Document Type

Article

Department

Biological and Biomedical Sciences

Abstract

Background

Smokeless tobacco (ST) use is highly prevalent in the South Asian populations. While there have been a number of reports on association of ST consumption with cancer, very few studies have been conducted to investigate its relationship with cardiovascular disease. Hyperhomocysteinemia is a well-recognized risk factor for cardiovascular disease; however, its association with ST use has never been investigated. The objective of this study was to evaluate the relationship of ST use with hyperhomocysteinemia in an urban Pakistani population.

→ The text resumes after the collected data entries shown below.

-- ==== Sys2Proof/Tests/Slice0.lean ====
section
/-! SUPPORT. Tests: the ill-formed terms, words written out from the encodings, single steps of the vectors of
95_test_vectors.md, and for every statement with hypotheses values that meet them. -/

namespace Sys2Proof.Tests

open Sys2Proof Sys2Proof.Machine

/-! ## Well-formedness: each check refuses an ill-formed term -/

theorem test_wf_header_op2 : WellFormed 30 (.hdrReserved 2 2 0 1) = false := by decide
theorem test_wf_header_op3 : WellFormed 30 (.hdrReserved 3 2 0 1) = true := by decide
theorem test_wf_classic_data_rtr_bit : WellFormed 30 (.recClassicData 0x40000000 1 [0]) = false := by decide
theorem test_wf_classic_data_length : WellFormed 30 (.recClassicData 0x123 2 [0]) = false := by decide
theorem test_wf_classic_data_over64 : WellFormed 30 (.recClassicData 0x123 65 (List.replicate 65 0)) = false := by decide
theorem test_wf_classic_rtr_bit : WellFormed 30 (.recClassicRtr 0x123 1) = false := by decide
theorem test_wf_classic_rtr_over64 : WellFormed 30 (.recClassicRtr 0x40000000 65) = false := by decide
theorem test_wf_fd_data_rtr_bit : WellFormed 30 (.recFdData 0x40000000 1 0 [0]) = false := by decide
theorem test_wf_fd_data_length : WellFormed 30 (.recFdData 0x123 1 0 []) = false := by decide
theorem test_wf_fd_data_over64 : WellFormed 30 (.recFdData 0x123 65 0 (List.replicate 65 0)) = false := by decide
theorem test_wf_fd_rtr_bit : WellFormed 30 (.recFdRtr 0x123 1 0) = false := by decide
theorem test_wf_fd_rtr_over64 : WellFormed 30 (.recFdRtr 0x40000000 65 0) = false := by decide
theorem test_wf_decode_length : WellFormed 30 (.decode .txq (List.replicate 65536 0)) = false := by
  simp only [WellFormed, List.length_replicate]
  decide

/-! ## Words written out from 30_encoding.md R70, R73, R85, R86 -/

/-- A Frame with these data bytes and zeros after them. -/
def frame (id : Word32) (length flags : Byte) (data : List Byte) : Frame :=
  ⟨id, length, flags, Vector.ofFn fun k => data.getD k.val 0⟩

/-- What a command decodes to. -/
def commandOf (bs : List Byte) : Option Instr :=
  match decodeCommand bs with
  | .ok (i, []) => some i
  | _ => none

/-- What a record decodes to, with the default `RTR_BIT`. -/
def recordRow (bs : List Byte) : Option Instr :=
  match readRecord 30 bs with
  | .ok (f, []) => some (recordInstr 30 f)
  | _ => none

/-- Which header row five bytes decode to. -/
def headerRow (bs : List Byte) : Option Instr := (readHeader bs).map fun r => headerInstr r.1

theorem test_word_hdr_data : headerRow [0x02, 0x00, 0x07, 0x01, 0x03] = some (.hdrData 2 7 0x0103) := by decide
theorem test_word_hdr_ack : headerRow [0x02, 0x01, 0x07, 0x00, 0x03] = some (.hdrAck 2 7 3) := by decide
theorem test_word_hdr_nack : headerRow [0x02, 0x02, 0x07, 0x00, 0x03] = some (.hdrNack 2 7 3) := by decide
theorem test_word_hdr_reserved : headerRow [0x02, 0x03, 0x07, 0x00, 0x03] = some (.hdrReserved 3 2 7 3) := by decide
theorem test_word_rec_classic_data :
    recordRow [0x00, 0x00, 0x01, 0x23, 0b00000010, 0xDE, 0xAD] = some (.recClassicData 0x123 2 [0xDE, 0xAD]) := by decide
theorem test_word_rec_classic_rtr :
    recordRow [0b01000000, 0x00, 0x04, 0x56, 0b00001000] = some (.recClassicRtr 0x40000456 8) := by decide
theorem test_word_rec_fd_data :
    recordRow [0x9A, 0xBC, 0xDE, 0xF0, 0b10000001, 0x01, 0x55] = some (.recFdData 0x9ABCDEF0 1 1 [0x55]) := by decide
theorem test_word_rec_fd_rtr :
    recordRow [0b01000000, 0x00, 0x01, 0x00, 0b10000100, 0x03] = some (.recFdRtr 0x40000100 4 3) := by decide
theorem test_word_enq : commandOf ([0b00010000, 0x00, 0x00, 0x01, 0x23, 0x02, 0x09, 0xDE, 0xAD] ++ List.replicate 62 0) =
    some (.enq .rxq (frame 0x123 2 9 [0xDE, 0xAD])) := by decide
theorem test_word_deq : commandOf [0b00101000] = some (.deq .txq) := by decide
theorem test_word_peek : commandOf [0b00111000] = some (.peek .txq) := by decide
theorem test_word_stat : commandOf [0b01000000] = some (.stat .rxq) := by decide
theorem test_word_encode : commandOf [0b01010000, 0x05, 0xDC] = some (.encode .rxq 1500) := by decide
theorem test_word_decode : commandOf [0b01101000, 0x00, 0x03, 0x02, 0x00, 0x07] = some (.decode .txq [2, 0, 7]) := by decide
theorem test_word_txstep : commandOf [0b01110000] = some .txstep := by decide
theorem test_word_rxstep : commandOf [0b10000000] = some .rxstep := by decide
theorem test_word_flush : commandOf [0b10010000] = some .flush := by decide
theorem test_word_tick : commandOf [0b10100000] = some .tick := by decide
theorem test_word_rdcnt : commandOf [0b10110110] = some (.rdcnt 6) := by decide
theorem test_word_init : commandOf [0b11110000, 0, 0, 0, 4, 0, 0, 1, 0, 0x05, 0xDC, 2, 30, 0b00000010, 0, 0] =
    some (.init ⟨4, 256, 1500, 2, 30, .cooperative, true⟩) := by decide
theorem test_word_reserved_op0 : commandOf [0b00001011] = some (.reservedOp0 0b1011) := by decide
theorem test_word_reserved_opC : commandOf [0b11000001] = some (.reservedOpC 1) := by decide
theorem test_word_reserved_opD : commandOf [0b11011000] = some (.reservedOpD 8) := by decide
theorem test_word_reserved_opE : commandOf [0b11100111] = some (.reservedOpE 7) := by decide
theorem test_word_reserved_rdcnt7 : commandOf [0b10110111] = some .reservedRdcnt7 := by decide
theorem test_word_reserved_fields : ([0x11, 0x2C, 0x78, 0xA8, 0xB8, 0xF8].all fun w => match decodeCommand [w] with
    | .error .reserved => true
    | _ => false) = true := by decide
theorem test_table_word : decodeTableWord 8 0x58 = some (.encode .txq 0) ∧ decodeTableWord 32 0x02000000 = some (.hdrNack 0 0 0) ∧
    decodeTableWord 40 0x4000000080 = some (.recFdRtr 0x40000000 0 0) := by decide

/-! ## Single steps of the vectors -/

/-- Frame A of 95_test_vectors.md. -/
def frameA : Frame := frame 0x123 2 0 [0xDE, 0xAD]
/-- Frame C of 95_test_vectors.md: a classic RTR frame with declared length 8. -/
def frameC : Frame := frame 0x40000456 8 0 []
/-- Frame D of 95_test_vectors.md: an FD RTR frame with declared length 4. -/
def frameD : Frame := frame 0x40000100 0x84 0 []
/-- Frame E of 95_test_vectors.md: an empty classic frame. -/
def frameE : Frame := frame 0x7FF 0 0 []
/-- A Frame that is not well-formed: 65 bytes declared. -/
def frameBad : Frame := frame 0x123 65 0 []

/-- A queue of 4 slots that holds A and then C, its indices about to wrap. -/
def queueAC : Queue := ⟨4, 3, 1, 0, [(0, frameC.sig 30), (3, frameA.sig 30)]⟩
/-- A full queue of 4 slots that holds A, C, E. -/
def queueFull : Queue := ⟨4, 0, 3, 0, [(0, frameA.sig 30), (1, frameC.sig 30), (2, frameE.sig 30)]⟩

/-- A block whose two queues both hold A and C. -/
def busy : State := { State.reset with rxq := queueAC, txq := queueAC }
/-- A block with both queues full. -/
def crowded : State := { State.reset with rxq := queueFull, txq := queueFull }

/-- One component of the next state of an instruction. -/
def after {α : Type} (i : Instr) (s : State) (g : State → α) : Option α :=
  match exec i s with
  | .next t => some (g t)
  | _ => none

/-- What the last event shows of a queue, with the default `RTR_BIT`. -/
def lastShown (s : State) : Option (Status × Option SigFrame) := s.events.getLast?.bind (answerShown 30)

-- 40_frame.md, the table of 95_test_vectors.md: frame C
theorem test_accessors : frameC.effLen = 8 ∧ frameC.isFd = false ∧ frameC.isRtr 30 = true ∧ frameC.wireSize 30 = 5 ∧
    frameC.record 30 = [0x40, 0x00, 0x04, 0x56, 0x08] := by decide
theorem test_efflen : after (.efflen (frame 0 0xFF 0 [])) busy (·.events) = some [.response (.effLen 127)] := by decide
theorem test_isfd : after (.isfd (frame 0 0x8C 0 [])) busy (·.events) = some [.response (.bit true)] := by decide
theorem test_isrtr : after (.isrtr (frame 0x80000456 0 0 [])) busy (·.events) = some [.response (.bit false)] := by decide
theorem test_wiresize : after (.wiresize frameA) busy (·.events) = some [.response (.size 7)] := by decide
theorem test_record : after (.record frameD) busy (·.events) = some [.response (.bytes [0x40, 0, 1, 0, 0x84, 0])] := by decide
-- L1-1 steps 4 to 6: the fourth frame is refused and counted, the tail wraps
theorem test_enq_full : after (.enq .rxq frameD) crowded (fun t => (t.rxq.head, t.rxq.tail, t.rxq.drop)) = some (0, 3, 1) := by
  decide
theorem test_enq_wraps : after (.enq .txq frameD) { State.reset with txq := ⟨4, 1, 3, 1, queueFull.slots⟩ }
    (fun t => (t.txq.head, t.txq.tail, (t.txq.content 30).map (·.id))) = some (1, 0, [0x40000456, 0x7FF, 0x40000100]) := by
  decide
-- L1-1 steps 9, 11: head wraps, and an empty queue answers Empty
theorem test_deq : after (.deq .rxq) busy (fun t => (t.rxq.head, lastShown t)) = some (0, some (.ok, some (frameA.sig 30))) := by
  decide
theorem test_deq_empty : after (.deq .rxq) State.reset (fun t => (t.rxq, lastShown t)) =
    some (Queue.fresh 4, some (.empty, none)) := by decide
theorem test_peek : after (.peek .txq) busy (fun t => (t.txq, lastShown t)) =
    some (queueAC, some (.ok, some (frameA.sig 30))) := by decide
theorem test_stat : after (.stat .rxq) crowded (·.events) = some [.response (.flags false true 3)] := by decide
-- 42_encode.md: A then C, with the old SEQ in the header
theorem test_encode : after (.encode .rxq 1500) { busy with seq := 255 } (fun t => (t.events, t.seq, t.rxq.head)) =
    some ([.response (.encoded 17 2 [2, 0, 255, 0, 2, 0, 0, 1, 0x23, 2, 0xDE, 0xAD, 0x40, 0, 4, 0x56, 8])], 0, 1) := by decide
theorem test_encode_limit : after (.encode .rxq 16) busy (fun t => (t.events, t.rxq.head)) =
    some ([.response (.encoded 12 1 [2, 0, 0, 0, 1, 0, 0, 1, 0x23, 2, 0xDE, 0xAD])], 0) := by decide
-- DEC-8, and L1-7 with C cut short
theorem test_decode : after (.decode .txq [2, 0, 7, 0, 1, 0, 0, 1, 0x23, 2, 0xDE, 0xAD]) State.reset
    (fun t => (t.events, t.txq.content 30)) = some ([.release, .response (.decoded .ok 1)], [frameA.sig 30]) := by decide
theorem test_decode_truncated : after (.decode .txq [2, 0, 0, 0, 2, 0, 0, 1, 0x23, 2, 0xDE, 0xAD, 0x40, 0, 4]) State.reset
    (fun t => (t.events, t.cntTruncated)) = some ([.release, .response (.decoded .truncated 1)], 1) := by decide
theorem test_txstep : after .txstep { busy with accepted := [true] } (fun t => (t.txq.head, t.accepted)) = some (0, []) := by
  decide
-- 44_scheduler.md R187, its example: the fourth frame is dropped
theorem test_rxstep : after .rxstep { State.reset with busFrames := [[frameA, frameC, frameD, frameE]] }
    (fun t => (t.rxq.occ, t.rxq.drop, t.events)) =
      some (3, 1, [.polled [frameA, frameC, frameD, frameE], .response .done]) := by decide
theorem test_flush : after .flush { busy with bufAvail := [true, true], settings := { Settings.default with mtuLimit := 12 } }
    (fun t => (t.events, t.seq)) = some ([.send [2, 0, 0, 0, 1, 0, 0, 1, 0x23, 2, 0xDE, 0xAD],
      .send [2, 0, 1, 0, 1, 0x40, 0, 4, 0x56, 8], .response .done], 2) := by decide
-- a frame that the bus delivers in step 2 is sent in step 3 of the same tick (44_scheduler.md R189)
theorem test_tick : after .tick { State.reset with busFrames := [[frameE]], bufAvail := [true] } (fun t => (t.events, t.phase)) =
    some ([.polled [frameE], .send [2, 0, 0, 0, 1, 0, 0, 7, 0xFF, 0], .response .done], .tx) := by decide
-- P5: a DECODE cuts in between the offer and the dequeue, and the frame offered is the one that leaves
theorem test_cut_in : after .txstep { busy with
    settings := { Settings.default with discipline := .interruptShared }
    accepted := [true]
    turns := [.net, .tick]
    inbound := [[2, 0, 0, 0, 1, 0, 0, 7, 0xFF, 0]] } (fun t => (t.txq.content 30).map (·.id)) = some [0x40000456, 0x7FF] := by
  decide
theorem test_rdcnt : after (.rdcnt 3) { busy with cntVersion := 5 } (·.events) = some [.response (.counter 5)] := by decide
theorem test_init : after (.init ⟨2, 3, 75, 2, 30, .cooperative, false⟩) crowded
    (fun t => (t.rxq, t.txq, t.settings.mtuLimit)) = some (Queue.fresh 2, Queue.fresh 3, 75) := by decide
theorem test_reserved : after (.reservedOpC 1) busy (·.events) = some [.response (.status .illegalCommand)] := by decide
-- a header and a record as the items of an open DECODE
theorem test_hdr_data : after (.hdrData 2 7 1) { busy with session := some ⟨12, [], .header, 0⟩ } (·.session) =
    some (some ⟨12, [], .records 1 0, 0⟩) := by decide
theorem test_hdr_ack : after (.hdrAck 2 7 1) { busy with session := some ⟨12, [], .header, 0⟩ }
    (fun t => (t.session, t.cntOpcode, t.events)) = some (none, 1, [.release, .response (.decoded .unsupportedOpCode 0)]) := by
  decide
theorem test_hdr_nack : after (.hdrNack 3 7 1) { busy with session := some ⟨12, [], .header, 0⟩ }
    (fun t => (t.cntVersion, t.cntOpcode)) = some (1, 0) := by decide
theorem test_rec_classic_data : after (.recClassicData 0x123 2 [0xDE, 0xAD])
    { State.reset with session := some ⟨12, [], .records 1 0, 0⟩ } (fun t => (t.txq.content 30, t.events)) =
    some ([frameA.sig 30], [.release, .response (.decoded .ok 1)]) := by decide
theorem test_rec_classic_rtr : after (.recClassicRtr 0x40000456 8)
    { State.reset with session := some ⟨99, [], .records 2 0, 0⟩ } (fun t => (t.txq.content 30, t.session)) =
    some ([frameC.sig 30], some ⟨99, [], .records 2 1, 1⟩) := by decide
theorem test_rec_fd_rtr : after (.recFdRtr 0x40000100 4 0) { crowded with session := some ⟨99, [], .records 2 0, 0⟩ }
    (fun t => (t.txq.drop, t.events)) = some (1, [.release, .response (.decoded .full 0)]) := by decide
theorem test_fetch_word : (match step (State.reset.withFetchWord 8 0xB2) with
    | .next t => t.events
    | _ => []) = [.response (.counter 0)] := by decide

Methodology/Principal Findings

In a cross-sectional study for assessment of risks of hyperhomocysteinemia, 872 healthy adults (355 males and 517 females of age range 18–60 years) were recruited from a low-income population in Karachi, Pakistan. A detailed questionnaire was administered which included information about smoking, non-smoking, use of ST alone (chewing as well as sniffing) and use of ST with betel nuts. Fasting serum/plasma levels of homocysteine, folate, vitamin B12 and pyridoxal phosphate (PLP; a coenzymic form of vitamin B6) were analyzed. In this population, 43.4% males and 15.5% females were found to be regular users of ST products. Laborers and vendors were the major ST consumers. Smoking was not found to be associated with plasma/serum concentrations of homocysteine, folate, vitamin B12 and PLP. However, homocysteine concentrations in the group which consumed ST alone and the group which consumed ST along with betel nut were significantly higher compared to the non-user group (17.7±7.5 µmol/L, 25.48 µmol/L vs. 11.95 µmol/L, respectively; p<0.01). Odds ratio for the association of hyperhomocysteinemia (>15 µmol/L) was 11-fold higher in the ST-consumer group compared to the non-user group, [OR (95%CI) =11.34 (7.58–16.96); p<0.001], when the model was adjusted for age, gender, folate and vitamin B12 status.

Conclusion

This study shows a positive association between ST consumption and hyperhomocysteinemia in a low-income urban Pakistani population.